# Widespread occurrence of the amphibian chytrid fungus in the SE USA



## rozdaboff (Feb 27, 2005)

> Widespread occurrence of the amphibian chytrid fungus Batrachochytrium dendrobatidis in the southeastern USA.
> 
> Rothermel BB, Walls SC, Mitchell JC, Dodd CK Jr, Irwin LK, Green DE, Vazquez VM, Petranka JW, Stevenson DJ.
> Austin Peay State University, The Center of Excellence for Field Biology, PO Box 4718, Clarksville, Tennessee 37044, USA. [email protected]
> ...



Very interesting read.
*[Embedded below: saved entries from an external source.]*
-- ==== Sys2Proof/Laws/Memory.lean ====
section
/-! SUPPORT. The laws of sparse memories: every operation keeps the canonical form, and what a byte reads as after it. -/

namespace Sys2Proof.Machine

theorem Mem.wfFrom_mono {lo hi : Nat} (m : Mem) (h : lo ≤ hi) (w : m.wfFrom hi = true) : m.wfFrom lo = true := by
  cases m with
  | nil => rfl
  | cons p r =>
    obtain ⟨k, v⟩ := p
    simp only [Mem.wfFrom, Bool.and_eq_true, decide_eq_true_eq] at w ⊢
    exact ⟨⟨Nat.le_trans h w.1.1, w.1.2⟩, w.2⟩

/-- Below the bound of a canonical memory nothing is listed. -/
theorem Mem.rd_below {lo a : Nat} (m : Mem) (w : m.wfFrom lo = true) (h : a < lo) : m.rd a = 0 := by
  induction m generalizing lo with
  | nil => rfl
  | cons p r ih =>
    obtain ⟨k, v⟩ := p
    simp only [Mem.wfFrom, Bool.and_eq_true, decide_eq_true_eq] at w
    have hk : k ≠ a := by omega
    simp only [Mem.rd, hk, if_false]
    exact ih w.2 (by omega)

theorem Mem.wr_wfFrom {lo : Nat} (m : Mem) (a : Nat) (b : Byte) (w : m.wfFrom lo = true) (h : lo ≤ a) :
    (m.wr a b).wfFrom lo = true := by
  induction m generalizing lo with
  | nil =>
    rw [Mem.wr]
    split
    · rfl
    · rename_i hb
      have hb' : ¬b = 0#8 := hb
      simp [Mem.wfFrom, h, hb']
  | cons p r ih =>
    obtain ⟨k, v⟩ := p
    have w0 := w
    simp only [Mem.wfFrom, Bool.and_eq_true, decide_eq_true_eq] at w
    obtain ⟨⟨hk, hv⟩, hr⟩ := w
    rw [Mem.wr]
    split
    · rename_i h1
      split
      · exact w0
      · rename_i hb
        have hb' : ¬b = 0#8 := hb
        have h1' : a + 1 ≤ k := h1
        simp only [Mem.wfFrom, Bool.and_eq_true, decide_eq_true_eq]
        exact ⟨⟨h, by simp [hb']⟩, ⟨h1', hv⟩, hr⟩
    · split
      · rename_i h2
        subst h2
        split
        · exact Mem.wfFrom_mono (hi := a + 1) r (by omega) hr
        · rename_i hb
          have hb' : ¬b = 0#8 := hb
          simp [Mem.wfFrom, h, hb', hr]
      · simp only [Mem.wfFrom, Bool.and_eq_true, decide_eq_true_eq]
        exact ⟨⟨hk, hv⟩, ih hr (by omega)⟩

/-- Writing one byte keeps the canonical form. -/
theorem Mem.wr_wf (m : Mem) (a : Nat) (b : Byte) (w : m.wf = true) : (m.wr a b).wf = true :=
  Mem.wr_wfFrom m a b w (Nat.zero_le a)

/-- Writing a byte string keeps the canonical form. -/
theorem Mem.wrN_wf (m : Mem) (a : Nat) (l : List Byte) (w : m.wf = true) : (m.wrN a l).wf = true := by
  induction l generalizing m a with
  | nil => exact w
  | cons b r ih => exact ih (m.wr a b) (a + 1) (Mem.wr_wf m a b w)

theorem Mem.filter_wfFrom {lo : Nat} (m : Mem) (p : Host.Cell → Bool) (w : m.wfFrom lo = true) :
    Mem.wfFrom lo (m.filter p) = true := by
  induction m generalizing lo with
  | nil => rfl
  | cons q r ih =>
    obtain ⟨k, v⟩ := q
    simp only [Mem.wfFrom, Bool.and_eq_true, decide_eq_true_eq] at w
    by_cases hp : p (k, v)
    · simp only [List.filter, hp, Mem.wfFrom, Bool.and_eq_true, decide_eq_true_eq]
      exact ⟨w.1, ih w.2⟩
    · simp only [List.filter, hp]
      exact ih (Mem.wfFrom_mono r (by omega) w.2)

/-- Dropping listed bytes keeps the canonical form. -/
theorem Mem.filter_wf (m : Mem) (p : Host.Cell → Bool) (w : m.wf = true) : Mem.wf (m.filter p) = true :=
  Mem.filter_wfFrom m p w

theorem Mem.clear_wf (m : Mem) (a n : Nat) (w : m.wf = true) : (m.clear a n).wf = true := Mem.filter_wf m _ w

theorem Mem.restrict_wf (m : Mem) (a n : Nat) (w : m.wf = true) : (m.restrict a n).wf = true := Mem.filter_wf m _ w

theorem Mem.rd_wr_self {lo : Nat} (m : Mem) (a : Nat) (b : Byte) (w : m.wfFrom lo = true) : (m.wr a b).rd a = b := by
  induction m generalizing lo with
  | nil =>
    rw [Mem.wr]
    split
    · rename_i hb
      exact hb.symm
    · simp [Mem.rd]
  | cons p r ih =>
    obtain ⟨k, v⟩ := p
    simp only [Mem.wfFrom, Bool.and_eq_true, decide_eq_true_eq] at w
    rw [Mem.wr]
    split
    · split
      · rename_i hb
        have hk : k ≠ a := by omega
        simp only [Mem.rd, hk, if_false]
        rw [Mem.rd_below r w.2 (by omega), hb]
      · simp [Mem.rd]
    · split
      · rename_i h2
        subst h2
        split
        · rename_i hb
          rw [Mem.rd_below r w.2 (by omega), hb]
        · simp [Mem.rd]
      · rename_i h2
        have hk : k ≠ a := fun e => h2 e.symm
        simp only [Mem.rd, hk, if_false]
        exact ih w.2

/-- A byte reads as what was written to it. -/
theorem Mem.rd_wr_same (m : Mem) (a : Nat) (b : Byte) (w : m.wf = true) : (m.wr a b).rd a = b := Mem.rd_wr_self m a b w

/-- A write of one byte leaves every other. -/
theorem Mem.rd_wr_ne (m : Mem) {a c : Nat} (b : Byte) (h : c ≠ a) : (m.wr a b).rd c = m.rd c := by
  have h' : a ≠ c := fun e => h e.symm
  induction m with
  | nil =>
    rw [Mem.wr]
    split
    · rfl
    · simp [Mem.rd, h']
  | cons p r ih =>
    obtain ⟨k, v⟩ := p
    rw [Mem.wr]
    split
    · split
      · rfl
      · simp [Mem.rd, h']
    · split
      · rename_i h2
        subst h2
        split
        · simp [Mem.rd, h']
        · simp [Mem.rd, h']
      · simp only [Mem.rd]
        split
        · rfl
        · exact ih

/-- A write of a string leaves every byte outside it. -/
theorem Mem.rd_wrN_outside (m : Mem) (a c : Nat) (l : List Byte) (h : c < a ∨ a + l.length ≤ c) : (m.wrN a l).rd c = m.rd c := by
  induction l generalizing m a with
  | nil => rfl
  | cons b r ih =>
    simp only [List.length_cons] at h
    rw [Mem.wrN, ih (m.wr a b) (a + 1) (by omega), Mem.rd_wr_ne m b (by omega)]

/-- A byte of a written string reads as it was written. -/
theorem Mem.rd_wrN_inside (m : Mem) (a i : Nat) (l : List Byte) (w : m.wf = true) (h : i < l.length) :
    (m.wrN a l).rd (a + i) = l.getD i 0 := by
  induction l generalizing m a i with
  | nil => simp at h
  | cons b r ih =>
    cases i with
    | zero =>
      rw [Mem.wrN, Mem.rd_wrN_outside _ _ _ _ (by omega)]
      exact Mem.rd_wr_same m a b w
    | succ j =>
      have e : a + (j + 1) = a + 1 + j := by omega
      rw [Mem.wrN, e, ih (m.wr a b) (a + 1) j (Mem.wr_wf m a b w) (by simpa using h)]
      rfl

/-- Two canonical memories that read alike are equal. -/
theorem Mem.ext_wf {lo : Nat} (m k : Mem) (hm : m.wfFrom lo = true) (hk : k.wfFrom lo = true) (h : ∀ a, m.rd a = k.rd a) : m = k := by
  induction m generalizing k lo with
  | nil =>
    cases k with
    | nil => rfl
    | cons q r =>
      obtain ⟨j, v⟩ := q
      simp only [Mem.wfFrom, Bool.and_eq_true] at hk
      have := h j
      simp only [Mem.rd, if_true] at this
      simp [← this] at hk
  | cons p r ih =>
    obtain ⟨i, u⟩ := p
    have hm0 := hm
    simp only [Mem.wfFrom, Bool.and_eq_true, decide_eq_true_eq] at hm
    cases k with
    | nil =>
      have := h i
      simp only [Mem.rd, if_true] at this
      simp [this] at hm
    | cons q t =>
      obtain ⟨j, v⟩ := q
      have hk0 := hk
      simp only [Mem.wfFrom, Bool.and_eq_true, decide_eq_true_eq] at hk
      have hu : u ≠ 0 := by simpa using hm.1.2
      have hv : v ≠ 0 := by simpa using hk.1.2
      have e : i = j := by
        rcases Nat.lt_trichotomy i j with l | l | l
        · have a1 := h i
          have ne : j ≠ i := by omega
          simp only [Mem.rd, if_true, ne, if_false] at a1
          rw [Mem.rd_below t hk.2 (by omega)] at a1
          exact absurd a1 hu
        · exact l
        · have a1 := h j
          have ne : i ≠ j := by omega
          simp only [Mem.rd, if_true, ne, if_false] at a1
          rw [Mem.rd_below r hm.2 (by omega)] at a1
          exact absurd a1.symm hv
      subst e
      have e2 : u = v := by simpa [Mem.rd] using h i
      subst e2
      have : r = t := ih t hm.2 hk.2 (fun a => by
        by_cases ha : i = a
        · subst ha
          rw [Mem.rd_below r hm.2 (by omega), Mem.rd_below t hk.2 (by omega)]
        · have := h a
          simpa [Mem.rd, ha] using this)
      rw [this]

end Sys2Proof.Machine
end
Shoot me a line (with your email address) if you need the PDF.


----------



## bellerophon (Sep 18, 2006)

if ya wouldn't mind... Thanks


----------



## iridebmx (Oct 29, 2008)

just thought i would throw this up her for those who havent seen it.....

Watch the Full Episode : The Vanishing Frog : Animal Planet





EDIT- looks like they took parts of the video off the site for some reason


----------



## MonarchzMan (Oct 23, 2006)

Very interesting, but not all that surprising. I'm guessing that it's prevelant through most of the U.S. It's especially interesting to see the prevelance in caudates since that chytrid in them is relatively unstudied.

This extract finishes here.